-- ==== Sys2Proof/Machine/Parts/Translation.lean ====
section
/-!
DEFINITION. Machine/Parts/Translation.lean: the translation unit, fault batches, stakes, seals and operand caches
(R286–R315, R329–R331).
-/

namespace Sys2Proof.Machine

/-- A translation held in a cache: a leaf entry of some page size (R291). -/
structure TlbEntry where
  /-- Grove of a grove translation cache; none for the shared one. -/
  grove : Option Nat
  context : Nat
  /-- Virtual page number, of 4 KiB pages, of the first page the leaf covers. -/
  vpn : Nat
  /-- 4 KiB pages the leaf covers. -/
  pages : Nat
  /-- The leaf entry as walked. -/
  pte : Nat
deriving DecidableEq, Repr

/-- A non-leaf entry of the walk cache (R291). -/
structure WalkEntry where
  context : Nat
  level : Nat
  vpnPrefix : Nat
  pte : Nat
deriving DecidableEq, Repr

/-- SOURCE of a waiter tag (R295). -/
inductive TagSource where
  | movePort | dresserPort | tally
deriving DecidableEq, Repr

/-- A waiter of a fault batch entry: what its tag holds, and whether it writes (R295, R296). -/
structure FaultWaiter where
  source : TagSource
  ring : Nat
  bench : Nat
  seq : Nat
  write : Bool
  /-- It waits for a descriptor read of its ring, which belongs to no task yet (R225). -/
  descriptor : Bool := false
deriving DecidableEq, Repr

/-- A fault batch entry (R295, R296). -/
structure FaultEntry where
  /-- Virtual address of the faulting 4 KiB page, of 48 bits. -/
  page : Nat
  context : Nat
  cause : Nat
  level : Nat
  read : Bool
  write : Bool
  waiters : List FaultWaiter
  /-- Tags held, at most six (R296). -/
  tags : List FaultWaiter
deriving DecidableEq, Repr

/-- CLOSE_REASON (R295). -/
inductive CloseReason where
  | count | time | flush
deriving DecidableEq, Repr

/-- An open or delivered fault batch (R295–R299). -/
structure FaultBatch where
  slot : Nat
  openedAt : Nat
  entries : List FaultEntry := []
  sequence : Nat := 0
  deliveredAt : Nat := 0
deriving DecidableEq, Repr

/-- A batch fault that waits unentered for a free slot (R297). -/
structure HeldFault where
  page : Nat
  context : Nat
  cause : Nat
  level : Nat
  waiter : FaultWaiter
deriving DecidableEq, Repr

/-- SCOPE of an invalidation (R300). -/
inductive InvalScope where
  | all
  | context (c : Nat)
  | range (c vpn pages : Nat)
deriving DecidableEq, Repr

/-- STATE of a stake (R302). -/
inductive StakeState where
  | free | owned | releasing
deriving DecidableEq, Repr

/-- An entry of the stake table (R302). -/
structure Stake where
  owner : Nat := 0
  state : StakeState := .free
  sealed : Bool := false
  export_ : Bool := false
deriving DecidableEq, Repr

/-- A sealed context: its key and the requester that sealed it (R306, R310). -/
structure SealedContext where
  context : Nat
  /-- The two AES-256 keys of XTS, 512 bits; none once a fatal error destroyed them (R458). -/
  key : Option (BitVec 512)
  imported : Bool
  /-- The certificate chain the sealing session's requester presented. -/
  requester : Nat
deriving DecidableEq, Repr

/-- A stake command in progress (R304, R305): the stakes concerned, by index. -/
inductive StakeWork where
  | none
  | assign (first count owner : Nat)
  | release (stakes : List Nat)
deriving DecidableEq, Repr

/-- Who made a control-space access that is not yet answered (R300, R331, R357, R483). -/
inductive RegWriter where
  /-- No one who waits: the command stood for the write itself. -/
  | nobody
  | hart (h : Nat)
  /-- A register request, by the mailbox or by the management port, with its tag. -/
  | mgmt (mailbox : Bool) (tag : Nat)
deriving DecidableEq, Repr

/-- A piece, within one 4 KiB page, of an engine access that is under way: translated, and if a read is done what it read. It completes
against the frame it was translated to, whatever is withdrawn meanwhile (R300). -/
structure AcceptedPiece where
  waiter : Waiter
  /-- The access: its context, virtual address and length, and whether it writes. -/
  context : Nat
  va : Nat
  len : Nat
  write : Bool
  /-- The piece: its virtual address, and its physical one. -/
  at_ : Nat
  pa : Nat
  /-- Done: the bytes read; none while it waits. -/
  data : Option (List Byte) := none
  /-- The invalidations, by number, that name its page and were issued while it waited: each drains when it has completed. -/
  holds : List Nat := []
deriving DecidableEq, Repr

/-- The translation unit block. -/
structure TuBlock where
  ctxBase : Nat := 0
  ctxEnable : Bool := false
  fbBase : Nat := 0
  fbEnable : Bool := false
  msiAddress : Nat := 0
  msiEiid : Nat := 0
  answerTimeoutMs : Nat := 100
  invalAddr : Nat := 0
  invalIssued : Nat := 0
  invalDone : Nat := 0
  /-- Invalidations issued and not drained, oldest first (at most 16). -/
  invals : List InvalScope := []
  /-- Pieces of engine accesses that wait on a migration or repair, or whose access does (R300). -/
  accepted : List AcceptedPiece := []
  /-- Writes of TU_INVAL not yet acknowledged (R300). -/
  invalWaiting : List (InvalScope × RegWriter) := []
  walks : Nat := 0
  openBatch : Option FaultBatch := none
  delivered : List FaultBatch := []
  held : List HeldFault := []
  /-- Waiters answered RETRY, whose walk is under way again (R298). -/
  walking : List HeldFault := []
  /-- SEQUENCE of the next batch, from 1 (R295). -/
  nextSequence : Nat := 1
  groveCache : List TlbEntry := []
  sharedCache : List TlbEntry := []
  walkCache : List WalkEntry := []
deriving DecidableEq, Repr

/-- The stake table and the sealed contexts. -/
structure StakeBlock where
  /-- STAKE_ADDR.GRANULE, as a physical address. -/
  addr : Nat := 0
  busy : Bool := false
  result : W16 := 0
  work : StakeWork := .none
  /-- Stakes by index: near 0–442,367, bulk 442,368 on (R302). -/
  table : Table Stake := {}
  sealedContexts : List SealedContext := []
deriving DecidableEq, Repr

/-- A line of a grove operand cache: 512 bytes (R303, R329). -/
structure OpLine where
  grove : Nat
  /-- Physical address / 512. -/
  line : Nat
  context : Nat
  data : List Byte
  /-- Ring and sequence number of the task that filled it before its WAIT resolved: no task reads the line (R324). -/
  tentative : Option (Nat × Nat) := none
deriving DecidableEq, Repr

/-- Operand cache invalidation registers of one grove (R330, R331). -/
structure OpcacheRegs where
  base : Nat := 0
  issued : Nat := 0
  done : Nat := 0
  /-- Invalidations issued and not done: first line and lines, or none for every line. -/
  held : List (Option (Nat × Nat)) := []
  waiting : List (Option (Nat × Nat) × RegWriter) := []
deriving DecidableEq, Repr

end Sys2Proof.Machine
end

...

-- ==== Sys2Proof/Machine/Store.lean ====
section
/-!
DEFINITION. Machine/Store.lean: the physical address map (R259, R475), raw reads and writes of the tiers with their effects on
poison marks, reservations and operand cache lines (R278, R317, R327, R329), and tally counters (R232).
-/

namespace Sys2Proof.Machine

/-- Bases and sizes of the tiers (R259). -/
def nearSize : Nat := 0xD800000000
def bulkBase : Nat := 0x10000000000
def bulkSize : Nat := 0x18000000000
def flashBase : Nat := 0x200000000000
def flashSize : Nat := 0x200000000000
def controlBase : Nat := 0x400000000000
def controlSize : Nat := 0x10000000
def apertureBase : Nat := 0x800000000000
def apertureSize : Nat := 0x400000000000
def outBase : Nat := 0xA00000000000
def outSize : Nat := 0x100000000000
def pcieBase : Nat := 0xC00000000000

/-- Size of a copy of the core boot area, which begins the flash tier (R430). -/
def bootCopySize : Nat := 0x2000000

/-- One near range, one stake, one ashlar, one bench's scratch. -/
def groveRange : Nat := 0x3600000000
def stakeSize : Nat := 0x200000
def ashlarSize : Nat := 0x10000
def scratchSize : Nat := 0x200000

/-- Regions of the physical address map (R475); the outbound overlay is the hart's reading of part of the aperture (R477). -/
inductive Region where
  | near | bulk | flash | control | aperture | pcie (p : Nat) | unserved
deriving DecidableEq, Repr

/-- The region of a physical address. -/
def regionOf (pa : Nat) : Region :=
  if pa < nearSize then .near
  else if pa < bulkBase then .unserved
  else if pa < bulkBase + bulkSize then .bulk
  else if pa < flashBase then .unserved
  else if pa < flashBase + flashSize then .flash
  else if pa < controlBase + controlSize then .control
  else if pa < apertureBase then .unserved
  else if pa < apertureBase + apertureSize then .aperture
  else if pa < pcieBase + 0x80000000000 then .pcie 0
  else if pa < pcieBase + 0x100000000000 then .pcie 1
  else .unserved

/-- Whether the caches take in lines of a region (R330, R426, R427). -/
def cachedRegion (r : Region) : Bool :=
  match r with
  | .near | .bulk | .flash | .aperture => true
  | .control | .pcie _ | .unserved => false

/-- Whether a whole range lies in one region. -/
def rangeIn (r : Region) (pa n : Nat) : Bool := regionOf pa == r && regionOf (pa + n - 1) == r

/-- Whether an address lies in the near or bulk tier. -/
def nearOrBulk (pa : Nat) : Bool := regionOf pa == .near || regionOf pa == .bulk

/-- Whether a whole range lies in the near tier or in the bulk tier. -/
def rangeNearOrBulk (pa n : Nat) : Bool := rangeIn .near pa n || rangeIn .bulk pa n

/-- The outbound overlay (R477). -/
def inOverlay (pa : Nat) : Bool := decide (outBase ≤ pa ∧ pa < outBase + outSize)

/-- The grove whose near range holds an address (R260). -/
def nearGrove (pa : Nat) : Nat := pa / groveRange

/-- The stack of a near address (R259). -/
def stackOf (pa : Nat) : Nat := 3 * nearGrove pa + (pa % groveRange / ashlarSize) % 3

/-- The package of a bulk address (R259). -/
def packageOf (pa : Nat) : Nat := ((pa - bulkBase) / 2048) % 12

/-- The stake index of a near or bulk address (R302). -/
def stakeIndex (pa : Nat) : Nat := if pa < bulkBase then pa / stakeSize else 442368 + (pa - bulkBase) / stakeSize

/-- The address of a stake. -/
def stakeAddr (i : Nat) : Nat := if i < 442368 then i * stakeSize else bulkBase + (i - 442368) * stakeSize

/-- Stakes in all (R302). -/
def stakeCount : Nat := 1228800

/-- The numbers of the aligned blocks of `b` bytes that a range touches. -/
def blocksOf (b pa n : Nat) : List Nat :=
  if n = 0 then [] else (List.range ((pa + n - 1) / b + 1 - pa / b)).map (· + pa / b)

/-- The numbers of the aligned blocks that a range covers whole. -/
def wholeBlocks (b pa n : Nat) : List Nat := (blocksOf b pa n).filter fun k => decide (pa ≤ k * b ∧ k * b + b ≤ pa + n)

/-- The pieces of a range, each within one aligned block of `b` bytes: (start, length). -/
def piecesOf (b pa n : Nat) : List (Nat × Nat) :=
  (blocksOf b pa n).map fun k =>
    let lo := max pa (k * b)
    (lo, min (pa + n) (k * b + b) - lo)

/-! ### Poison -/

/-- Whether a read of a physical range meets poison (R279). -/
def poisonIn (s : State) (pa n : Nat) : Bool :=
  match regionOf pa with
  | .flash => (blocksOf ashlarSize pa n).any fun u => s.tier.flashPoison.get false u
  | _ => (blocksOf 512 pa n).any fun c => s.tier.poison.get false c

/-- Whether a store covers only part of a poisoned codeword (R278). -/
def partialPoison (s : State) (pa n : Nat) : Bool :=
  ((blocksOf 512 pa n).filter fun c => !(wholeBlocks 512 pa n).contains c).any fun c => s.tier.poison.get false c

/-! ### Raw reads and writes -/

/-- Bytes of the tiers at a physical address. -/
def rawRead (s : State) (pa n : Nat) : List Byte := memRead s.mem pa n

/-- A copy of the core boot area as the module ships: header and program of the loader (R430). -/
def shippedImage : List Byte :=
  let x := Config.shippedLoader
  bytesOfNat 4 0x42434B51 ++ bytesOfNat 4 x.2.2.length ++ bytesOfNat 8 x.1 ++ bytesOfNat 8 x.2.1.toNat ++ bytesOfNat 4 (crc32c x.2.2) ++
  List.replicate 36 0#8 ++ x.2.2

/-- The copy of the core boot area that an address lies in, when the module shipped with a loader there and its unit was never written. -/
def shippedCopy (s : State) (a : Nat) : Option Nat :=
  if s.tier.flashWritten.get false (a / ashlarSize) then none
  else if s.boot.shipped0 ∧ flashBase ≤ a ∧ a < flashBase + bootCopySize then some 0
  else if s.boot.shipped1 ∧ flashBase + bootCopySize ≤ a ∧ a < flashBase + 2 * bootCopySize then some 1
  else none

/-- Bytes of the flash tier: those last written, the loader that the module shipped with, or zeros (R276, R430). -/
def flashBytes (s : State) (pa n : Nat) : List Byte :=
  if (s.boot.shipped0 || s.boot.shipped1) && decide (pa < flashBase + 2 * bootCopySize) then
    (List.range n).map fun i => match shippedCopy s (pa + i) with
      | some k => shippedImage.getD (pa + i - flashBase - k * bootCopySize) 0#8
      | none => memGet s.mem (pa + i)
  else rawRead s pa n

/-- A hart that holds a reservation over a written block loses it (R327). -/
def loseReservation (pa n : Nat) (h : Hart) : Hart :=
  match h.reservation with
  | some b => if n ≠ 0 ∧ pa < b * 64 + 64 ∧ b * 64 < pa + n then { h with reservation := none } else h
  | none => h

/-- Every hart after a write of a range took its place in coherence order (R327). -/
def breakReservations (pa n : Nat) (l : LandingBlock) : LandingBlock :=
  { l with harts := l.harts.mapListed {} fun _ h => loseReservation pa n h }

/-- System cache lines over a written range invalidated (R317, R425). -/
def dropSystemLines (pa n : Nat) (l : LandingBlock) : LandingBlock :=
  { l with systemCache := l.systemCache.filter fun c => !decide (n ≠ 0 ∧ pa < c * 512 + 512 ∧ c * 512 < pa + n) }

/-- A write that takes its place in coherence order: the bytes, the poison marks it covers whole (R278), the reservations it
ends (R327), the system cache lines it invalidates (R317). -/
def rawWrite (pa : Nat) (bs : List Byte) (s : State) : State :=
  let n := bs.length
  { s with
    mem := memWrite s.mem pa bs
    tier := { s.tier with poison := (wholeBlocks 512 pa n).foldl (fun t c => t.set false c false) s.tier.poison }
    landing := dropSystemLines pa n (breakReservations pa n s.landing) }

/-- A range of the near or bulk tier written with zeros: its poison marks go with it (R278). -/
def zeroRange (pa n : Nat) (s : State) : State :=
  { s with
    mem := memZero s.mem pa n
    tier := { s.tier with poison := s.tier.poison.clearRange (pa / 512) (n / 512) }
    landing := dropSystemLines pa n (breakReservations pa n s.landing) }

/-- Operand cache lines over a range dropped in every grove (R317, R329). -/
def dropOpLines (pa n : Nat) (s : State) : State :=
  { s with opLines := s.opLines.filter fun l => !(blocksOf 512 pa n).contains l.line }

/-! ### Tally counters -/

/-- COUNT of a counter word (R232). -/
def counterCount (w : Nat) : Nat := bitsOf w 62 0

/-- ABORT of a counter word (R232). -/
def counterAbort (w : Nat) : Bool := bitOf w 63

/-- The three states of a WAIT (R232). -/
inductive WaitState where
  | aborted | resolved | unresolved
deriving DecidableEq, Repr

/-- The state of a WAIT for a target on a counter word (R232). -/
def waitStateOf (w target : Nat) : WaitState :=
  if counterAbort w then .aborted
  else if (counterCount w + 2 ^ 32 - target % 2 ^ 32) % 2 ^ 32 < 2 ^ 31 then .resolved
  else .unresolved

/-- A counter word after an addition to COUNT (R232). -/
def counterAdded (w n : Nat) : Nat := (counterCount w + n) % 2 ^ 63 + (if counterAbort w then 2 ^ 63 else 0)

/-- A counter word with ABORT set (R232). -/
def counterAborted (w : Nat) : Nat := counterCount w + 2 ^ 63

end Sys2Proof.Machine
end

---

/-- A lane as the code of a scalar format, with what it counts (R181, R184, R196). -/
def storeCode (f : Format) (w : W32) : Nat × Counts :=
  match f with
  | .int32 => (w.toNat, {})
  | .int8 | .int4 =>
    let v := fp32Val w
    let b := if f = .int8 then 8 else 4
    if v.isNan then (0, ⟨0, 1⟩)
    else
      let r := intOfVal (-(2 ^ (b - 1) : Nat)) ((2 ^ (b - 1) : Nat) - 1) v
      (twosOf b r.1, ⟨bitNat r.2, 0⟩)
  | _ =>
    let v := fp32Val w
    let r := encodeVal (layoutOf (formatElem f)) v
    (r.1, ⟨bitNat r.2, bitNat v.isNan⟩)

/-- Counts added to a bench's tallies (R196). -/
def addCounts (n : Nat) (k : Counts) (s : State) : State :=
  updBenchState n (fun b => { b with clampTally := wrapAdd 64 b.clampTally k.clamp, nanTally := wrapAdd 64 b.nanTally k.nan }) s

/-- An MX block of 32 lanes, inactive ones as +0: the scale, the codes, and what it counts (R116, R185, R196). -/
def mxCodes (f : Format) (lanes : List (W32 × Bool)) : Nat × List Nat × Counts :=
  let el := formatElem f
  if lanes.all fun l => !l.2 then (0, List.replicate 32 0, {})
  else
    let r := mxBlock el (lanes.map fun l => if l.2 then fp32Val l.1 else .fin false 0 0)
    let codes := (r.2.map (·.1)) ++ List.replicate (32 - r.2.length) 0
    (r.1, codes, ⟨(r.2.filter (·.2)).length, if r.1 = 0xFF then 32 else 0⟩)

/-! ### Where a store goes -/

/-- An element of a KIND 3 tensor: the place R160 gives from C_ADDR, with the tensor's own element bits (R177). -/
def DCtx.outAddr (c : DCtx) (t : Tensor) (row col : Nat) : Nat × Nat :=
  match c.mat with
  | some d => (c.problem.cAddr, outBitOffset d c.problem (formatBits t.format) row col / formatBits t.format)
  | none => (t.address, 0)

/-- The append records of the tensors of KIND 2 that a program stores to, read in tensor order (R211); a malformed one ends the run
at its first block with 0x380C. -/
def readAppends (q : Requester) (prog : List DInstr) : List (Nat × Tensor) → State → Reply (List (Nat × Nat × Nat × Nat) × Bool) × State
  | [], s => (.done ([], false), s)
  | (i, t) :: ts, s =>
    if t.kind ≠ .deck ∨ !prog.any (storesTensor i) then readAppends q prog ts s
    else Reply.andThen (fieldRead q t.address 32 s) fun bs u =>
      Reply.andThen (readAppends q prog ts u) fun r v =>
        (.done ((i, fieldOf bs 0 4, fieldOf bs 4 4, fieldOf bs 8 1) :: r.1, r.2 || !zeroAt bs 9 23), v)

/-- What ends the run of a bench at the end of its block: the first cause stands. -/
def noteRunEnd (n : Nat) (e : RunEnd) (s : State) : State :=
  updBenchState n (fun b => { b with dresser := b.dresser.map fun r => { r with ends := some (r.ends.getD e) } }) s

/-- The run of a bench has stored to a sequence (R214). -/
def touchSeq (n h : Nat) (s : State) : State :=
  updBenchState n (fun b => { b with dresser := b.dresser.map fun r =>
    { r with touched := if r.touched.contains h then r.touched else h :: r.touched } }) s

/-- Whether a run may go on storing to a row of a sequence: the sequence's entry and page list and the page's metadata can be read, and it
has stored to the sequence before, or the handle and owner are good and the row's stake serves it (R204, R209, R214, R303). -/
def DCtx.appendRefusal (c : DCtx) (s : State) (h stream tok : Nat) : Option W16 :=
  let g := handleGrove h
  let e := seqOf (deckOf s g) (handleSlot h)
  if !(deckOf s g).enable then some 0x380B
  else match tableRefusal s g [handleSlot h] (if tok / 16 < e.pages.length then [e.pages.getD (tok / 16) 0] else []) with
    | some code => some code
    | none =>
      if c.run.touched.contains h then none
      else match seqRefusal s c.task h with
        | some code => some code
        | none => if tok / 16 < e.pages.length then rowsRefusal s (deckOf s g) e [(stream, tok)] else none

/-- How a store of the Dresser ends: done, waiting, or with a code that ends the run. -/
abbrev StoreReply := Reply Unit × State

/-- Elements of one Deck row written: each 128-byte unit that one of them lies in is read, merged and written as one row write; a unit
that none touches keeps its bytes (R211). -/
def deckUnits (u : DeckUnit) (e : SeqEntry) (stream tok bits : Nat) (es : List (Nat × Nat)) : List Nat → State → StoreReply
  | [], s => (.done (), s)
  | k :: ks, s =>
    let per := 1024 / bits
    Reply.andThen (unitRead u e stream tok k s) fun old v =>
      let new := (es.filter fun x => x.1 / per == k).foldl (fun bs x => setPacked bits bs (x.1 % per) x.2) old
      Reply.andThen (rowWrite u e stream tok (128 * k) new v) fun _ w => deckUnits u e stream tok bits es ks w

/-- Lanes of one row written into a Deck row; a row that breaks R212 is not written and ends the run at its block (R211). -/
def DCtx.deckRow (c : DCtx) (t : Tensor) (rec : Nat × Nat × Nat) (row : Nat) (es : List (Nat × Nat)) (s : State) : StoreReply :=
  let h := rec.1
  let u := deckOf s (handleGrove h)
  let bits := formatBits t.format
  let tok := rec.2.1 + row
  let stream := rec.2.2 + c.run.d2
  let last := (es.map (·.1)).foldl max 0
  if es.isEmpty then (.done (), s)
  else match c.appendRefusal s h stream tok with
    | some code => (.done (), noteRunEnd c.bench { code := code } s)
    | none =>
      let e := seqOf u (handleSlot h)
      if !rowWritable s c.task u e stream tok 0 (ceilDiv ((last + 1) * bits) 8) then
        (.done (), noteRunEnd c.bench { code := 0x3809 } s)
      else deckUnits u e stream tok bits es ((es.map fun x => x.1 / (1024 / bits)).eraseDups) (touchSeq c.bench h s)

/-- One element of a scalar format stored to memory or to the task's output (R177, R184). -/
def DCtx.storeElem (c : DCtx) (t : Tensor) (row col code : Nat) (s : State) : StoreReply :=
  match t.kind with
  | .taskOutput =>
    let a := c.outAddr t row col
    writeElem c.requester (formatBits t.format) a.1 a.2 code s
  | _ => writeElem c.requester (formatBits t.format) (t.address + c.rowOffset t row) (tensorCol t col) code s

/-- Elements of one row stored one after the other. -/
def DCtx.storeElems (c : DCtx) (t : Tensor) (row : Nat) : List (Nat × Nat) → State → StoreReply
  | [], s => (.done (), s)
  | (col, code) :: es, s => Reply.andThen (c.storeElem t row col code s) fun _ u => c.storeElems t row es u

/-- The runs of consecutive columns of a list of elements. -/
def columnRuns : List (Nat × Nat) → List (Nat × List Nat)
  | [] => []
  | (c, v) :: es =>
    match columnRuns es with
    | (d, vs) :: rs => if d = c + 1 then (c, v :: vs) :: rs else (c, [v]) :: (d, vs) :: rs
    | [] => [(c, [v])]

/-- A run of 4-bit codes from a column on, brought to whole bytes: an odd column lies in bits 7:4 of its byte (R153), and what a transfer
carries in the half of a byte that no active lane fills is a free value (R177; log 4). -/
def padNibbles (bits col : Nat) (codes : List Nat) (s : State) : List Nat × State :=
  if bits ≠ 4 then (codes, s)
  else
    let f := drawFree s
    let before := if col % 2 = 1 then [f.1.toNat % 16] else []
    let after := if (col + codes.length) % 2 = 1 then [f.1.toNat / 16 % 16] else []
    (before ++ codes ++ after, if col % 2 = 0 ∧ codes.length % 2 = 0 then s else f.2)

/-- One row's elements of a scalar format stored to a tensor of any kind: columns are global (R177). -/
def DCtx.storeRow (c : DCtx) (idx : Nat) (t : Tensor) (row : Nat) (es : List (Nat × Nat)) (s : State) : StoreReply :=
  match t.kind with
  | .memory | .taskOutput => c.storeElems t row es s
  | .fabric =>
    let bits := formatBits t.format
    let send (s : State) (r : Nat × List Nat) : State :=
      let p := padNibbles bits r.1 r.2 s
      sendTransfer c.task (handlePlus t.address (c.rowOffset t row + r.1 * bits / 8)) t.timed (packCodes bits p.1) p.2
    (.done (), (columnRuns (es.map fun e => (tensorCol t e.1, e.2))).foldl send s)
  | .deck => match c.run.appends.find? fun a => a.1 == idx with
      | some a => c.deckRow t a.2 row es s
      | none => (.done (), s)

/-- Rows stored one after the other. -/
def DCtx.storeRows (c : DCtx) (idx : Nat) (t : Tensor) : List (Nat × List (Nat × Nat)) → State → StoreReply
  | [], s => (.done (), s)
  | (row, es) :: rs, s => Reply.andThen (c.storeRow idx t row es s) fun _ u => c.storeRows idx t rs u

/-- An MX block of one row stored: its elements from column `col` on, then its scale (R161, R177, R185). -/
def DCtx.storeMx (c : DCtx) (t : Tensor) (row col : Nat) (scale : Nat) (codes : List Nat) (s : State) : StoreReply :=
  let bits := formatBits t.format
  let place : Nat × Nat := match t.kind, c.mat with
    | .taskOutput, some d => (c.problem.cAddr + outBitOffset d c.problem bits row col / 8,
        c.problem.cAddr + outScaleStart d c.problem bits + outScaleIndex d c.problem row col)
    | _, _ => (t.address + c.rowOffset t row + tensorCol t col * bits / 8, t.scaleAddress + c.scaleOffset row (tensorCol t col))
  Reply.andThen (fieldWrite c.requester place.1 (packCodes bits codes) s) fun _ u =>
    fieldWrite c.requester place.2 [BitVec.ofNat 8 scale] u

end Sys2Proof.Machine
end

## Task details:
Start with the line above that contains "what a transfer" and stop after the line that contains "def DCtx.storeMx (c". Output those lines exactly, and only those.

## Solution for this exercise:
/-- A run of 4-bit codes from a column on, brought to whole bytes: an odd column lies in bits 7:4 of its byte (R153), and what a transfer
carries in the half of a byte that no active lane fills is a free value (R177; log 4). -/
def padNibbles (bits col : Nat) (codes : List Nat) (s : State) : List Nat × State :=
  if bits ≠ 4 then (codes, s)
  else
    let f := drawFree s
    let before := if col % 2 = 1 then [f.1.toNat % 16] else []
    let after := if (col + codes.length) % 2 = 1 then [f.1.toNat / 16 % 16] else []
    (before ++ codes ++ after, if col % 2 = 0 ∧ codes.length % 2 = 0 then s else f.2)

/-- One row's elements of a scalar format stored to a tensor of any kind: columns are global (R177). -/
def DCtx.storeRow (c : DCtx) (idx : Nat) (t : Tensor) (row : Nat) (es : List (Nat × Nat)) (s : State) : StoreReply :=
  match t.kind with
  | .memory | .taskOutput => c.storeElems t row es s
  | .fabric =>
    let bits := formatBits t.format
    let send (s : State) (r : Nat × List Nat) : State :=
      let p := padNibbles bits r.1 r.2 s
      sendTransfer c.task (handlePlus t.address (c.rowOffset t row + r.1 * bits / 8)) t.timed (packCodes bits p.1) p.2
    (.done (), (columnRuns (es.map fun e => (tensorCol t e.1, e.2))).foldl send s)
  | .deck => match c.run.appends.find? fun a => a.1 == idx with
      | some a => c.deckRow t a.2 row es s
      | none => (.done (), s)

/-- Rows stored one after the other. -/
def DCtx.storeRows (c : DCtx) (idx : Nat) (t : Tensor) : List (Nat × List (Nat × Nat)) → State → StoreReply
  | [], s => (.done (), s)
  | (row, es) :: rs, s => Reply.andThen (c.storeRow idx t row es s) fun _ u => c.storeRows idx t rs u

/-- An MX block of one row stored: its elements from column `col` on, then its scale (R161, R177, R185). -/
def DCtx.storeMx (c : DCtx) (t : Tensor) (row col : Nat) (scale : Nat) (codes : List Nat) (s : State) : StoreReply :=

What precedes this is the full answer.